用多线程加速爬虫的 lxml 解析

Jul 17, 2019

3 minute read

当编写一个爬虫时，会使用 lxml 库来解析 HTML 文件。当爬取到了一个超大且复杂的 HTML 文件，解析起来十分耗费时间，进而影响了爬虫的正常运行

为了不影响爬虫的正常运行，尝试把解析任务交给线程池来处理

模拟爬虫

先随便准备一个 html 文件，就直接从 lxml 的文档上下载一个

wget https://lxml.de/tutorial.html -O example.html

举一个重解析的模拟爬虫例子，每次请求的 io 时间假定为 0.01s ，请求并发数无上限，总量为 2000 个。

import asyncio
import time
from pathlib import Path

from lxml import html

_html_text = None
_latest_fetched = 0


async def fetch_text():
    # 模拟爬取
    await asyncio.sleep(0.01)
    # 记录最后的一个请求的结束时间
    global _latest_fetched
    _latest_fetched = time.perf_counter()
    return _html_text


def get_title(text):
    doc = html.fromstring(text)
    return doc.xpath("//title/text()")[0]


async def create_task():
    text = await fetch_text()
    title = get_title(text)
    return title


async def main():
    futs = []
    for _ in range(2000):
        fut = asyncio.ensure_future(create_task())
        futs.append(fut)

    await asyncio.gather(*futs)


if __name__ == "__main__":
    _html_text = Path("example.html").read_text()

    t_start = time.perf_counter()
    asyncio.run(main())
    t_end = time.perf_counter()
    print("total:", (t_end - t_start))
    print("latest fetched:", _latest_fetched - t_start)

这段代码执行的结果如下

total: 46.338736165
latest fetched: 38.004939187

模拟爬虫网络请求的耗时为 0.01 s，而且没有设置并发数，按道理说应该在极短的时间内完成所有网络请求

可实际上最后一个请求的结束时间却十分的大，这说明该代码的解析处理已经大大影响了爬虫的正常工作

用 ThreadPoolExecutor 把解析任务交给线程池

@@ -22,16 +22,20 @@ def get_title(text):
     return doc.xpath("//title/text()")[0]


-async def create_task():
+async def create_task(loop):
     text = await fetch_text()
-    title = get_title(text)
+    # 把解析任务交给线程池
+    title = await loop.run_in_executor(None, get_title, text)
     return title


 async def main():
+    loop = asyncio.get_event_loop()
+    # 可以用 loop.set_default_executor 来配置默认的线程池
+
     futs = []
     for _ in range(2000):
-        fut = asyncio.ensure_future(create_task())
+        fut = asyncio.ensure_future(create_task(loop))
         futs.append(fut)

     await asyncio.gather(*futs)

照以上更改后，代码执行的结果如下

total: 46.996482637
latest fetched: 0.087005389

最后一次爬取的结束时间就如我们预料，十分的小。
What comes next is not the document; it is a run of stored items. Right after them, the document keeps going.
-- ==== Sys2Proof/Laws/Ops.lean ====
section
/-!
SUPPORT. For each shared operation of Machine/Ops.lean, one lemma that says everything it can do; and that every memory operation
keeps the canonical form of the payload memory (spec 10_state.md R17, R18).
-/

namespace Sys2Proof.Machine

/-! ## The port -/

theorem takeAction_nil {s : State} (h : s.pending = []) : takeAction s = none := by simp [takeAction, h]

theorem takeAction_cons {s : State} {a : HostAction} {rest : List HostAction} (h : s.pending = a :: rest) :
    takeAction s = some (a, { s with pending := rest }) := by simp [takeAction, h]

/-! ## Events -/

/-- Everything a list of events does: each flag rises when its event is in the list, `match` falls, nothing else changes. -/
theorem raiseEvents_eq (events : List Event) (s : State) :
    raiseEvents events s = { s with
      warn := s.warn || events.contains .rangeWarning
      ovf := s.ovf || events.contains .payloadOverflow
      err := s.err || events.contains .illegalCommand
      matchFlag := s.matchFlag && !events.contains .crcMismatch } := by
  induction events generalizing s with
  | nil => simp [raiseEvents]
  | cons e es ih =>
    have : raiseEvents (e :: es) s = raiseEvents es (raiseEvent e s) := rfl
    rw [this, ih]
    cases e <;> simp [raiseEvent]

/-! ## The end of a step -/

/-- `complete` always answers a next state, which differs in the response alone. -/
theorem complete_eq (events : List Event) (v : Word) (s : State) :
    complete events v s = .next { s with resp := some ⟨statOf events s, v⟩ } := rfl

theorem complete_next_iff {events : List Event} {v : Word} {s t : State} :
    complete events v s = .next t ↔ t = respond events v s := by
  simp [complete, eq_comm]

theorem illegalCommand_eq (why : DecodeError) (s : State) :
    illegalCommand why s = .next { s with
      err := true
      resp := some ⟨statOf [.illegalCommand] { s with err := true }, 0#64⟩ } := rfl

/-! ## The payload buffer -/

/-- Both outcomes of an append. -/
theorem pbufAppend_cases {w : Nat} (f : BitVec w) (s : State) :
    (s.plen.toNat + w ≤ 8184 ∧ pbufAppend f s = ([], pushField f s)) ∨
    (8184 < s.plen.toNat + w ∧ pbufAppend f s = ([.payloadOverflow], { s with ovf := true })) := by
  by_cases h : s.plen.toNat + w ≤ 8184
  · exact .inl ⟨h, by simp [pbufAppend, appendFits, Config.pbufBits, h]⟩
  · exact .inr ⟨by omega, by simp [pbufAppend, appendFits, Config.pbufBits, h, raiseEvent]⟩

theorem wf_iff (pbuf : List Bool) (plen : BitVec 14) :
    Memory.wf pbuf plen = true ↔ pbuf.length = plen.toNat ∧ plen.toNat ≤ 8184 := by
  simp [Memory.wf]

theorem reset_wf : Memory.wf State.reset.pbuf State.reset.plen = true := by decide

theorem clearPayload_wf (s : State) : Memory.wf (clearPayload s).pbuf (clearPayload s).plen = true := by
  simp [wf_iff]

theorem assertReset_wf (s : State) : Memory.wf (assertReset s).pbuf (assertReset s).plen = true := by
  simp [wf_iff]

/-- A field that fits is pushed whole and the form stays canonical. -/
theorem pushField_wf {w : Nat} (f : BitVec w) (s : State) (h : Memory.wf s.pbuf s.plen = true)
    (hfit : s.plen.toNat + w ≤ 8184) : Memory.wf (pushField f s).pbuf (pushField f s).plen = true := by
  rw [wf_iff] at h ⊢
  simp only [pushField_pbuf, pushField_plen, List.length_append, str_length, BitVec.toNat_ofNat]
  omega

/-- `PbufAppend`, the only write to the payload buffer, keeps the canonical form. -/
theorem pbufAppend_wf {w : Nat} (f : BitVec w) (s : State) (h : Memory.wf s.pbuf s.plen = true) :
    Memory.wf (pbufAppend f s).2.pbuf (pbufAppend f s).2.plen = true := by
  rcases pbufAppend_cases f s with ⟨hfit, heq⟩ | ⟨_, heq⟩
  · rw [heq]; exact pushField_wf f s h hfit
  · rw [heq]; exact h

/-! ## The output stream -/

/-- `emitAll` appends the beats in order and changes nothing else. -/
theorem emitAll_eq (beats : List Beat) (s : State) : emitAll beats s = { s with out := s.out ++ beats } := by
  induction beats generalizing s with
  | nil => simp [emitAll]
  | cons b bs ih =>
    have : emitAll (b :: bs) s = emitAll bs (emit b s) := rfl
    rw [this, ih]; simp [emit]

end Sys2Proof.Machine
end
可以看出使用多线程来做解析，就不会影响到主线程的爬虫工作

但由于 GIL ，实际上相当于串行处理，所以解析的速度没有任何起色

在解析时，避免 GIL 的解决方案

而幸运的是如果使用的是包含 1.1 版本以后的 lxml，可以通过以下方法来避开 GIL

@@ -1,4 +1,5 @@
 import asyncio
+import threading
 import time
 from pathlib import Path

@@ -6,6 +7,7 @@ from lxml import html

 _html_text = None
 _latest_fetched = 0
+_local = threading.local()


 async def fetch_text():
@@ -18,7 +20,12 @@ async def fetch_text():


 def get_title(text):
-    doc = html.fromstring(text)
+    # 通过为各个线程，创建属于自己的解析器
+    # 这样当解析时，线程就会释放 GIL
+    if not hasattr(_local, "parser"):
+        _local.parser = html.HTMLParser()
+
+    doc = html.fromstring(text, parser=_local.parser)
     return doc.xpath("//title/text()")[0]

照以上更改后，代码执行的结果如下下

total: 27.775925195000003
latest fetched: 0.425428249

这样的处理相比之前的，由于解析的过程中释放了 GIL，程序就能利用到多核 CPU 的优势，加快了处理速度，减少了运行时间

如果使用 Python 3.7 以上版本，可以使用 ThreadPoolExecutor.initializer 来创建各个线程的解析器

使用 lxml 时，有哪些情况会释放掉 GIL

通过查看 lxml 的变更历史，看看具体哪些情况会释放掉 GIL

curl -sSL https://github.com/lxml/lxml/raw/master/CHANGES.txt | grep GIL

运行以上命令，得出的结果如下

* Parsing from a plain file object frees the GIL under Python 2.x.
* Running ``iterparse()`` on a plain file (or filename) frees the GIL
* Unlock the GIL for deep copying documents and for XPath()
  * All in-memory operations (tostring, parse(StringIO), etc.) free the GIL
  * File operations (on file names) free the GIL
  * Reading from file-like objects frees the GIL and reacquires it for reading

用 ProcessPoolExecutor 把解析任务交给进程池

用多进程处理的话，会更好的利用多核 CPU 的优势，但为什么不直接用多进程去做处理呢？

这是因为使用多进程处理有以下的缺点

多进程开销大，比如 IPC 进程间通信会产生额外的开销
lxml 的对象无法 pickle ，这样同个对象就无法与多个进程间共享了

但在合适的应用场景，如果正确使用多进程，就能更快地处理

在第一个多线程例子的代码中，把 executor 置换成 ProcessPoolExecutor 即可使用多进程处理

@@ -1,5 +1,6 @@
 import asyncio
 import time
+from concurrent.futures import ProcessPoolExecutor
 from pathlib import Path

 from lxml import html
@@ -22,20 +23,20 @@ def get_title(text):
     return doc.xpath("//title/text()")[0]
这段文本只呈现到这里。